Apothecia (disc-like fruiting bodies) are very small, usually 0.15–0.3 mm across, pale orange to orange-brown, and convex to nearly spherical; they are (lacking a distinct rim). The apothecial rim tissue is poorly developed and colourless; the ascospore-bearing layer (hymenium) is 24–30 μm high, with a colourless upper surface and a clear lower layer. The supporting threads (paraphyses) are scanty, branched, 1–1.5 μm wide (to 2 μm at the tips), with a few stouter threads up to 3 μm. Asci measure 27–30 × 7–10 μm and contain simple (non-septate), colourless spores that are ovoid to oblong-ellipsoid, 5–7.5 × 2–3.4 μm. No asexual fruiting bodies (pycnidia) have been seen, and thin-layer chromatography detected no lichen products.

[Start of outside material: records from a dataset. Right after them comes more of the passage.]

/-- A proof test at a brake cycle and at its settle timer: the 50th reading of pinion 1 hands over to pinion 2, that
of pinion 2 completes the test, a reading before it is added to the sum, and none is taken while the brakes settle; a
pinion passes within 15 % of the test force, and two passes take a PROVING station to READY. A pinion that passes is no
longer FAILED, and PINION_FAILED goes with the last mark. Without a running test a cycle starts a pending automatic test
when its conditions hold and leaves record and request otherwise. That the measured force is
written without a bound is the model's choice (log entry 21). -/
def Obligations.ProofTestMeasuresPinions : Prop :=
  ∀ (m : Moment) (s : State), s.running = true →
    let test := (20000 + s.straps.pinionNom.toNat * 5000) / 2
    let verdict : Nat → ProofResult := fun force =>
      if 100 * (force - test) ≤ 15 * test ∧ 100 * (test - force) ≤ 15 * test then .pass else .fail
    let force1 := (s.brake.sampleSum + m.force1.toNat) / 50
    let force2 := (s.brake.sampleSum + m.force2.toNat) / 50
    let starts :=
      s.brake.autoProof = true ∧ s.brake.latch = false ∧ s.loopPulled = false ∧ s.brake.applied = true
        ∧ s.consistStandstill = true
    (s.brake.proof.state ≠ .running → s.brake.cycleStart + ms 20 ≤ s.instant m →
        ∃ t : State, exec (.brakeCycle m) s = .next t
          ∧ (starts →
            t.brake.proof
                = { s.brake.proof with
                    state := .running, phase := .p1Settle, results := { p1 := .notRun, p2 := .notRun }
                    forces := { p1 := 0, p2 := 0 }, reason := .none, pulses := 0 }
              ∧ t.brake.settleTimer = some (s.instant m) ∧ t.brake.autoProof = false
              ∧ t.brake.pinions.p1.mode = .test ∧ t.brake.pinions.p2.mode = .full)
          ∧ (¬starts →
            t.brake.proof = s.brake.proof ∧ t.brake.settleTimer = s.brake.settleTimer
              ∧ t.brake.autoProof = s.brake.autoProof ∧ t.brake.sampleSum = s.brake.sampleSum
              ∧ t.brake.sampleCount = s.brake.sampleCount))
      ∧ (s.brake.proof.state = .running →
        (s.brake.cycleStart + ms 20 ≤ s.instant m → s.brake.proof.phase = .p1Sample → s.brake.sampleCount = 49 →
          ∃ t : State, exec (.brakeCycle m) s = .next t ∧ t.brake.proof.state = .running
            ∧ t.brake.proof.phase = .p2Settle ∧ t.brake.settleTimer = some (s.instant m)
            ∧ t.brake.proof.forces = { s.brake.proof.forces with p1 := force1 }
            ∧ t.brake.proof.results = { s.brake.proof.results with p1 := verdict force1 })
        ∧ (s.brake.cycleStart + ms 20 ≤ s.instant m → s.brake.proof.phase = .p2Sample → s.brake.sampleCount = 49 →
          s.brake.autoProof = false →
          ∃ t : State, exec (.brakeCycle m) s = .next t ∧ t.brake.proof.state = .done
            ∧ t.brake.proof.forces = { s.brake.proof.forces with p2 := force2 }
            ∧ t.brake.proof.results = { s.brake.proof.results with p2 := verdict force2 }
            ∧ (∀ p : Pinion,
              (t.brake.proof.results.get p = .pass → (t.brake.pinions.get p).failed = false)
                ∧ (t.brake.proof.results.get p ≠ .pass → (s.brake.pinions.get p).failed = true →
                  (t.brake.pinions.get p).failed = true))
            ∧ (t.brake.pinions.p1.failed = false ∧ t.brake.pinions.p2.failed = false → t.present .pinionFailed = false)
            ∧ (t.brake.pinions.p1.failed = true ∨ t.brake.pinions.p2.failed = true → s.present .pinionFailed = true →
              t.present .pinionFailed = true)
            ∧ (s.brake.proof.results.p1 = .pass ∧ verdict force2 = .pass →
              t.present .proofFail = false ∧ (s.station.life = .proving → t.station.life = .ready))
            ∧ (s.brake.proof.results.p1 ≠ .pass ∨ verdict force2 ≠ .pass →
              t.present .proofFail = true ∧ t.station.life = s.station.life))
        ∧ (s.brake.cycleStart + ms 20 ≤ s.instant m → s.brake.proof.phase = .p1Sample → s.brake.sampleCount < 49 →
          ∃ t : State, exec (.brakeCycle m) s = .next t ∧ t.brake.proof = s.brake.proof
            ∧ t.brake.sampleSum = s.brake.sampleSum + m.force1.toNat ∧ t.brake.sampleCount = s.brake.sampleCount + 1)
        ∧ (s.brake.cycleStart + ms 20 ≤ s.instant m → s.brake.proof.phase = .p2Sample → s.brake.sampleCount < 49 →
          ∃ t : State, exec (.brakeCycle m) s = .next t ∧ t.brake.proof = s.brake.proof
            ∧ t.brake.sampleSum = s.brake.sampleSum + m.force2.toNat ∧ t.brake.sampleCount = s.brake.sampleCount + 1)
        ∧ (s.brake.cycleStart + ms 20 ≤ s.instant m →
          s.brake.proof.phase = .p1Settle ∨ s.brake.proof.phase = .p2Settle →
          ∃ t : State, exec (.brakeCycle m) s = .next t ∧ t.brake.proof = s.brake.proof
            ∧ t.brake.sampleSum = s.brake.sampleSum ∧ t.brake.sampleCount = s.brake.sampleCount)
        ∧ (timerReached s.brake.settleTimer (s.instant m) (ms 500) = true →
          ∃ t : State, exec (.proofSettleExpiry m) s = .next t
            ∧ t.brake
              = { s.brake with
                  proof :=
                    { s.brake.proof with
                      phase := if s.brake.proof.phase.tested = .p1 then .p1Sample else .p2Sample }
                  sampleSum := 0, sampleCount := 0, settleTimer := none }
            ∧ onlyChanges [.proof] s t))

==Habitat and distribution==

Micarea farinosa grows on acidic rock or consolidated soil, and sometimes over dying mosses, in sheltered microhabitats such as dry overhangs, recesses at tree bases, and the soil of upended root plates. Confirmed records are from south-west England (Cornwall), Wales (Ceredigion and Radnorshire), and western Scotland (Wigtownshire and Argyll). It is also found in France, Sweden, and the Netherlands. Its known distribution was increased considerably in 2016 when it was recorded from Jangseong County in South Korea.